» Records for this exercise:

┄┄┄┄┄┄┄┄┄┄┄┄┄┄┄┄┄┄┄┄

/-- 12 R263, 07 R144, R145, R149, R151 to R154, R159, R162, 11 R233, R236, 13 R275, R283, R298: what the engines do. A free queue entry goes to the oldest
request; a unit starts the command it has next, with the chain it then drives; a command that runs, and follows none that it must, has its effect. Of those
whose data are within reach: a load puts the element codes it reads in the shadow plane of each member, its format set; a run puts in each element of its
tile, where no input is poisoned, the chunk sums of the row and the active plane's column, each rounded, added one after another to the old value; an
epilogue writes the converted elements of its tile, row by row, and nothing else; an invocation of `mdelta` chooses its kind by the first reason that holds,
counts, and its members' tiles show what the slot's y then holds. Links form when every join is offered; the Porter starts, places and retires its
transfers, and a piece placed here puts the bytes it has read at its destination and nothing elsewhere; and a sealed batch all of whose transfers have ended
finishes, its record written where it has one. -/
def Obligations.EngineEvents : Prop :=
  ∀ (s : State) (c : CoreRef) (u : MillUnit) (e : Engine) (slot piece uid stream : Nat) (p : Party) (cmd : MillCmd) (run : MillRun) (xf : Transfer),
    (∀ r, (s.engineLine c e).head? = some r → s.queueRoom c e = true →
      let gone := s.onCore c fun k => { k with waiting := k.waiting.erase r }
      (r = .mill cmd → exec (.engineQueueGrant c e) s = .next ((gone.millEnter c cmd).resumeIn cmd.uid)) ∧
      (∀ k q, r = .port k → s.party? k.uid = some q → (q.score.any fun x => x.owner == k.id) = true →
        exec (.engineQueueGrant c e) s =
          .next ((((gone.onParty k.uid fun q => q.claim k.stream (k.batch.getD 0) k.id []).portPush c k).postGranted c k.id).resumeIn k.uid)) ∧
      ∀ n v gid i x, r = .gang n v gid i → gone.turnFor v gid = some x → x.g.replaying = false →
        exec (.engineQueueGrant c e) s = .next (gone.grantGang x i)) ∧
    (∀ k, s.unitBlocked (unitKey c (MillUnit.key u)) = false → (s.core c).mill.nextFor u = some (k, cmd) → s.party? cmd.uid = some p →
      (cmd.op = .swap ∨ cmd.op = .unlink ∨ (∃ m, cmd.op = .zero m) ∨ ∃ a m r, cmd.op = .read a m r) →
      let m := (s.core c).mill
      let run : MillRun := { cmd := { cmd with view := View.join cmd.view p.millView }, block := [], cores := m.members c, after := m.ahead u k }
      exec (.millCommandStart c u) s = .next (((s.onMill c fun m => { m with queue := m.queue.eraseIdx k }).leaveSlots [cmd.id]).onMill c fun m => match u with
        | .loading => { m with loading := some run }
        | .streaming => { m with streaming := some run })) ∧
    (∀ k off n, s.unitBlocked (unitKey c (MillUnit.key u)) = false → (s.core c).mill.nextFor u = some (k, cmd) → s.party? cmd.uid = some p →
      cmd.op.blockAt = some (off, n) → (p.segLim.getD 0 0).toNat < off + n →
      exec (.millCommandStart c u) s = .next ((s.onMill c fun m => { m with queue := m.queue.eraseIdx k }).startFault c u cmd 5 false)) ∧
    ((match u with | .loading => (s.core c).mill.loading | .streaming => (s.core c).mill.streaming) = some run → s.engineHeld run.cmd.id = false →
      (s.core c).mill.mustFollow run = false → s.unitBlocked (unitKey c (MillUnit.key u)) = false → s.party? run.cmd.uid = some p → p.ended = false →
      let i := Instr.millCommandResolve c u
      let each := fun (f : Mill → Mill) => (run.cores.foldl (fun (s : State) k => s.onMill k f) s).millEnd c u run.cmd 0 false []
      (run.cmd.op = .swap → exec i s = .next (each fun m => { m with active := m.shadow, shadow := m.active })) ∧
      (∀ mask, run.cmd.op = .zero mask → exec i s =
        .next (each fun m => (List.range 4).foldl (fun (m : Mill) a => if bit mask a then m.setTile a {} else m) m)) ∧
      let keys := run.cores.map coreKey
      let acc32 := fun (o : Option Nat) (sums : List XVal) => (sums.foldl (fun a q =>
        let r := fmtF32.round .rne false q
        some (a.elim r fun v => fmtF32.round .rne false (xadd .rne (fmtF32.value v) (fmtF32.value r)))) o).getD 0
      let sums := fun (ch : Nat) (row : RowIn) (w : Nat → XVal) => (List.range (ceilDiv row.length ch)).map fun c =>
        exactSum ((List.range ch).filterMap fun j => (row.getD (c * ch + j) none).map fun a => xmul a.1 (w (c * ch + j)))
      (∀ t b, run.cmd.op = .load t b → exec i s = .next (s.runLoad c u p run t) ∧
        ∀ got s1 cols s2 scales s3, let x := loadBlock run.block
          let n := planeN t
          let v := s1.millView c p run.cmd
          s.gather c p run (elemUnit t) run.reads = (got, s1) → got.any anyWait = false → causeOf got.flatten = 0 →
          s1.readExtents v (elemUnit t) (got.take (n * run.cores.length)) = (cols, s2) →
          s2.readExtents v 1 (got.drop (n * run.cores.length)) = (scales, s3) →
          keys.Nodup → x.k0 + x.kn ≤ 512 → (∀ y ∈ cols, (elems t y).length ≤ x.kn) → s.Runs i fun q => ∀ j k, run.cores[j]? = some k →
            let pl := (q.core k).mill.shadow
            pl.fmt = some t ∧ ∀ m a y, m < n → (elems t (cols.getD (n * j + m) []))[a]? = some y →
              pl.code m (x.k0 + a) = y.1 ∧ (isMx t = false → pl.isPoison m (x.k0 + a) = y.2)) ∧
      (∀ t b, run.cmd.op = .run t b → exec i s = .next (s.runRun c u p run t) ∧
        ∀ rs s1 rows s2, let x := runBlock run.block
          let f := runFmt t
          s.fetchRows c p run t x (List.range x.m) = (rs, s1) → (∀ r ∈ rs, r.wait = false ∧ r.cause = 0) →
          s1.readRows c p run t x.klen rs = (rows, s2) → keys.Nodup → s.Runs i fun q => ∀ k ∈ run.cores,
            let old := (s2.core k).mill.tile x.acc
            let pl := (s2.core k).mill.active
            let new := (q.core k).mill.tile x.acc
            ∀ a n row, rows[a]? = some (row, false) → n < tileN f → (∀ y ∈ row, ∀ z, y = some z → z.2 = false) →
              (x.zero = true ∨ old.isPoison a n = false) → (∀ j z, row[j]? = some (some z) → pl.isPoison n j = false) →
              let w := pl.weight (pl.fmt.getD t) n
              let was := old.code a n
              new.fmt = f ∧ new.isPoison a n = false ∧ new.code a n = match f with
                | .f64 => row.zipIdx.foldl (fun y z => z.1.elim y fun g => fmtF64.round .rne false (xadd .rne (xmul g.1 (w z.2)) (fmtF64.value y)))
                    (if x.zero then 0 else was)
                | .i32 => (((sums 32 row w).foldl (fun y z => y + intOf z) (if x.zero then 0 else tyVal .i32 was)) % 2 ^ 32).toNat
                | _ => acc32 (if x.zero then none else some was) (sums (planeChunk (pl.fmt.getD t)) row w)) ∧
      (∀ t b, run.cmd.op = .epi t b → exec i s = .next (s.runEpi c u p run t) ∧
        ∀ dst : List (Nat × Nat), let x := epiBlock run.block
          let tile := (s.core (run.cores.getD run.member c)).mill.tile x.acc
          let n := tileN tile.fmt
          let len := elemBytes t n
          let g := if tile.fmt = .f64 then fmtF64 else fmtF32
          let rnd := Rnd.ofCode x.rnd
          isMx t = false → run.begun = true → run.fault = 0 → run.count = none → run.member < run.cores.length → s.pieces run.cmd.id = [] →
          x.bias = false → x.act < 3 → run.dest = dst.map (fun d => [⟨d.1, len, .loc d.2 none none⟩]) → dst.length = x.m →
          dst.Pairwise (fun d d' => d.2 + len ≤ d'.2 ∨ d'.2 + len ≤ d.2) → (∀ d ∈ dst, ∀ w ∈ touchedUnits d.2 len, w ∉ s.failing) →
          Memory.wf s.mem = true → s.Runs i fun q =>
            (∀ k d, dst[k]? = some d → q.bytesAt d.2 len = (packElems t ((List.range n).map fun m =>
              let code := tile.code k m
              let z := tyVal .i32 code
              let z := if x.act = 1 then max 0 z else if x.act = 2 then min (max z (tyVal .i32 x.lo)) (tyVal .i32 x.hi) else z
              let y := g.value code
              let y := if x.act = 1 then g.value (g.round .rne false (reluVal y)) else if x.act = 2 then
                g.value (g.round .rne false (clampVal (fmtF32.value x.lo) (fmtF32.value x.hi) y)) else y
              (if tile.fmt = .i32 then (if t = .i32 then (z % 2 ^ 32).toNat else if t = .i8 then ((if x.satf then satTo .i8 z else z) % 2 ^ 8).toNat
                 else (fmtOf t).round rnd x.satf (.ofInt z))
               else if t = .i8 then ((toIntType .i8 rnd y) % 2 ^ 8).toNat else (fmtOf t).round rnd x.satf y, tile.isPoison k m))).map (·.1)) ∧
            ∀ l, (∀ d ∈ dst, l < d.2 ∨ d.2 + len ≤ l) → q.byteAt l = s.byteAt l) ∧
      (∀ t b, run.cmd.op = .delta t b → exec i s = .next (s.runDelta c u p run t) ∧
        ∀ x got s1 rows s2, let blk := deltaBlock run.block
          let pls := run.cores.map fun k => (s.core k).mill.active
          let live := run.live.getD (((s.ctx? p.ctx).map fun k => if (s.core c).mill.active.wgrp < k.vsize then
            sget 0 s.tables.versions (k.vbase + (s.core c).mill.active.wgrp) else 0).getD 0)
          ((s.die c.die).slots.find? fun y => some y.idx == run.slot) = some x → x.m ≤ 128 → keys.Nodup →
          (s.setRun c u fun y => { y with live := some live }).gather c p run (elemUnit t) run.reads = (got, s1) → got.any anyWait = false →
          causeOf got.flatten = 0 → s1.readExtents (s1.millView c p run.cmd) (elemUnit t) got = (rows, s2) → x ∈ (s2.die c.die).slots → c.die < s2.dies.length →
          let a : Inputs := rows.map fun y => (elems t y).map fun e => ((fmtOf t).value e.1, e.2)
          ∃ late : Bool,
            let pz := x.pz && (run.pz || late)
            let why : Nat := if x.filled = false then 2 else if blk.force then 7 else if pz then 6 else if x.nf then 4
              else if x.unchk = false ∧ (∃ pl ∈ pls, x.ver ≠ pl.wver ∨ pl.wver ≠ live) then 5 else if x.cnt = x.k then 3
              else if (∃ r ∈ a, ∃ e ∈ r, isFin e.1 = false) ∨ x.inRange a = false then 4 else 1
            let mid := if why = 1 then (segPairs x).foldl (fun y e => y.advanceSeg a e.1 e.2) x else ({ x with rotten := [] } : Slot).refresh a
            s.Runs i fun q => ∃ y ∈ (q.die c.die).slots, y.idx = x.idx ∧ y.filled = true ∧ y.last = why ∧ y.cnt = (if why = 1 then x.cnt + 1 else 0) ∧
              ∀ j k m n, run.cores[j]? = some k → m < x.m → n < 128 →
                let tile := (q.core k).mill.tile blk.acc
                let pl := (s2.core k).mill.active
                let at_ := Slot.yKey j m n
                let row := if why = 1 then x.deltaRow a m else mid.fullRow a m
                tile.fmt = .f32 ∧ tile.code m n = sget 0 y.y at_ ∧ tile.isPoison m n = y.ypois.contains at_ ∧
                (y.ypois.contains at_ = false → sget 0 y.y at_ =
                  acc32 (if why = 1 then some (sget 0 x.y at_) else none) (sums (planeChunk (pl.fmt.getD .bf16)) row (pl.weight (pl.fmt.getD .bf16) n)))) ∧
      (∀ a m r, run.cmd.op = .read a m r → exec i s = .next (s.runRead c u run a m r)) ∧
      (run.cmd.op = .unlink → exec i s = .next ((s.unlink c).millEnd c u run.cmd 0 false [])) ∧
      (∀ b, run.cmd.op = .bind b → exec i s = .next (s.runBind c u run)) ∧
      (∀ n, run.cmd.op = .drop n → exec i s = .next (s.runDrop c u run n)) ∧
      (∀ n, run.cmd.op = .query n → exec i s = .next ((s.millStatus run.cmd (slotWords (s.slotTaken c run))).millEnd c u run.cmd 0 false []))) ∧
    (∀ len, (s.core c).mill.streaming = some run → run.cmd.op = .link len → 1 < len → s.alive run = true →
      let ks := (List.range (len - 1)).map fun j => (⟨c.die, c.core + 1 + j⟩ : CoreRef)
      ((∃ k ∈ ks, s.offer k c.core = none) → exec (.chainLinkForms c) s = .next s) ∧
      ((∀ k ∈ ks, (s.offer k c.core).isSome = true ∧ (s.core k).mill.owner = (s.core c).mill.owner) →
        exec (.chainLinkForms c) s = .next ((c :: ks).foldl (fun (t : State) k => match (t.core k).mill.streaming with
          | some x => t.millEnd k .streaming x.cmd 0 false []
          | none => t) (s.linkMills c len)))) ∧
    ((8 ≤ (s.core c).xfers.length → exec (.transferStart c) s = .next s) ∧
     ∀ k n, (s.core c).xfers.length < 8 → s.unitBlocked (unitKey c 2) = false → (s.core c).nextXfer = some (k, n) → s.party? k.uid = some p →
       let x : Transfer := { slot := lowestFree 8 ((s.core c).xfers.map (·.slot)), cmd := k, shape := [], segBase := p.segBase, segLim := p.segLim, held := true
                             start := View.join (View.join (View.join p.known p.portView) k.view) k.saw }
       exec (.transferStart c) s = .next ((s.onCore c fun z => { z with
         urgent := z.urgent.filter (fun y => y.id != k.id), normal := z.normal.filter (fun y => y.id != k.id), run := n, xfers := z.xfers ++ [x] }).xferGo c x p)) ∧
    (s.xferAt c slot = some xf → s.party? xf.cmd.uid = some p → p.ended = false →
      (xf.abort = none → xf.held = true → exec (.piecePlacement c slot piece) s = .next (s.xferGo c xf p)) ∧
      (xf.abort = none → xf.held = false → xf.coll = none → exec (.piecePlacement c slot piece) s = .next (s.placeCopy c xf p piece) ∧
        (xf.placed.contains piece = true → s.placeCopy c xf p piece = s) ∧
        let h := shapeOf xf.shape
        let t := piece / 2 ^ 20 / 4096
        let g := piece / 2 ^ 20 % 4096
        let runs := pieceRuns (xf.pairs t) (piece % 2 ^ 20)
        xf.placed.contains piece = false → xf.failed.contains t = false → t < (layoutOf xf.src).tiles → (h.targets t).contains g = true → runs ≠ [] →
        h.rankOf g = p.rank → h.aen = false → ∀ bs s1 ps s2 ds s3,
          s.portFetch xf p (State.portView xf p) (engineSpace (layoutOf xf.src).sp) (runs.map fun r => (r.src, r.len)) = (.ok, bs, s1) →
          s1.engineAll (xf.party p) (engineSpace (layoutOf xf.dst).sp) true (runs.map fun r => (r.dst, r.len)) = (some ps, s2) →
          s2.portLocate xf p ps = (ds, s3) → s3.xferAt c slot = some xf → (∀ d ∈ ds.flatten, d.2 = .ok ∧ ∃ l, d.1.place = .loc l none none) →
          let es := (ds.zip bs).flatMap fun d => splitTagged (d.1.map (·.1)) d.2
          (∀ d ∈ es, d.2.length = d.1.len) → (es.map (·.1)).Pairwise (fun d d' => ∀ l l', d.place = .loc l none none → d'.place = .loc l' none none →
            l + d.len ≤ l' ∨ l' + d'.len ≤ l) → s3.failing = [] → Memory.wf s3.mem = true →
          s.Runs (.piecePlacement c slot piece) fun q => (∃ y, q.xferAt c slot = some y ∧ y.placed = xf.placed ++ [piece]) ∧
            (∀ d ∈ es, ∀ l, d.1.place = .loc l none none → q.bytesAt l d.1.len = d.2.map (·.1)) ∧
            ∀ b, (∀ d ∈ es, ∀ l, d.1.place = .loc l none none → b < l ∨ l + d.1.len ≤ b) → q.byteAt b = s3.byteAt b) ∧
      (s.unitBlocked (unitKey c 2) = false → s.replicating (engineIssuer .port p c) = false → s.collOf c xf = none → xf.abort = none → xf.held = false →
        exec (.transferRetire c slot) s = .next (s.retireCopy c xf p)) ∧
      ∀ k why, s.unitBlocked (unitKey c 2) = false → s.replicating (engineIssuer .port p c) = false → s.collOf c xf = some k → xf.abort = some why →
        exec (.transferRetire c slot) s = .next (s.retireAbort c xf p k why)) ∧
    (∀ b bs, s.party? uid = some p → (p.stream stream).sealed = b :: bs → b.left = 0 → p.image = none →
      (b.roff = none → exec (.batchFinish uid stream) s = .next (s.onParty uid fun q => q.setStream stream { p.stream stream with
        sealed := bs, view := View.join (View.join (p.stream stream).view b.view) [] })) ∧
      ∀ o, b.roff = some o → p.ended = false →
        let loc := locScratch p.core ((p.segBase.getD 0 0).toNat + o)
        (∀ w ∈ touchedUnits loc 16, w ∉ s.failing) → Memory.wf s.mem = true → s.Runs (.batchFinish uid stream) fun t =>
          t.bytesAt loc 16 = bytesOf 2 b.num ++ bytesOf 2 b.count ++ bytesOf 1 b.flags ++ bytesOf 1 b.cause ++ bytesOf 2 b.first ++ bytesOf 4 0 ++ bytesOf 4 1 ∧
          (∀ l, l < loc ∨ loc + 16 ≤ l → t.byteAt l = s.byteAt l) ∧ ∃ q, t.party? uid = some q ∧ (q.stream stream).sealed = bs)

┄┄┄┄┄┄┄┄┄┄┄┄┄┄┄┄┄┄┄┄

» Problem to work on: Transcribe each line of the data above, unaltered, from the one where "tile, where no" appears to the one where "(r = .mill cmd" appears, inclusive of both.

» Task response:
tile, where no input is poisoned, the chunk sums of the row and the active plane's column, each rounded, added one after another to the old value; an
epilogue writes the converted elements of its tile, row by row, and nothing else; an invocation of `mdelta` chooses its kind by the first reason that holds,
counts, and its members' tiles show what the slot's y then holds. Links form when every join is offered; the Porter starts, places and retires its
transfers, and a piece placed here puts the bytes it has read at its destination and nothing elsewhere; and a sealed batch all of whose transfers have ended
finishes, its record written where it has one. -/
def Obligations.EngineEvents : Prop :=
  ∀ (s : State) (c : CoreRef) (u : MillUnit) (e : Engine) (slot piece uid stream : Nat) (p : Party) (cmd : MillCmd) (run : MillRun) (xf : Transfer),
    (∀ r, (s.engineLine c e).head? = some r → s.queueRoom c e = true →
      let gone := s.onCore c fun k => { k with waiting := k.waiting.erase r }
      (r = .mill cmd → exec (.engineQueueGrant c e) s = .next ((gone.millEnter c cmd).resumeIn cmd.uid)) ∧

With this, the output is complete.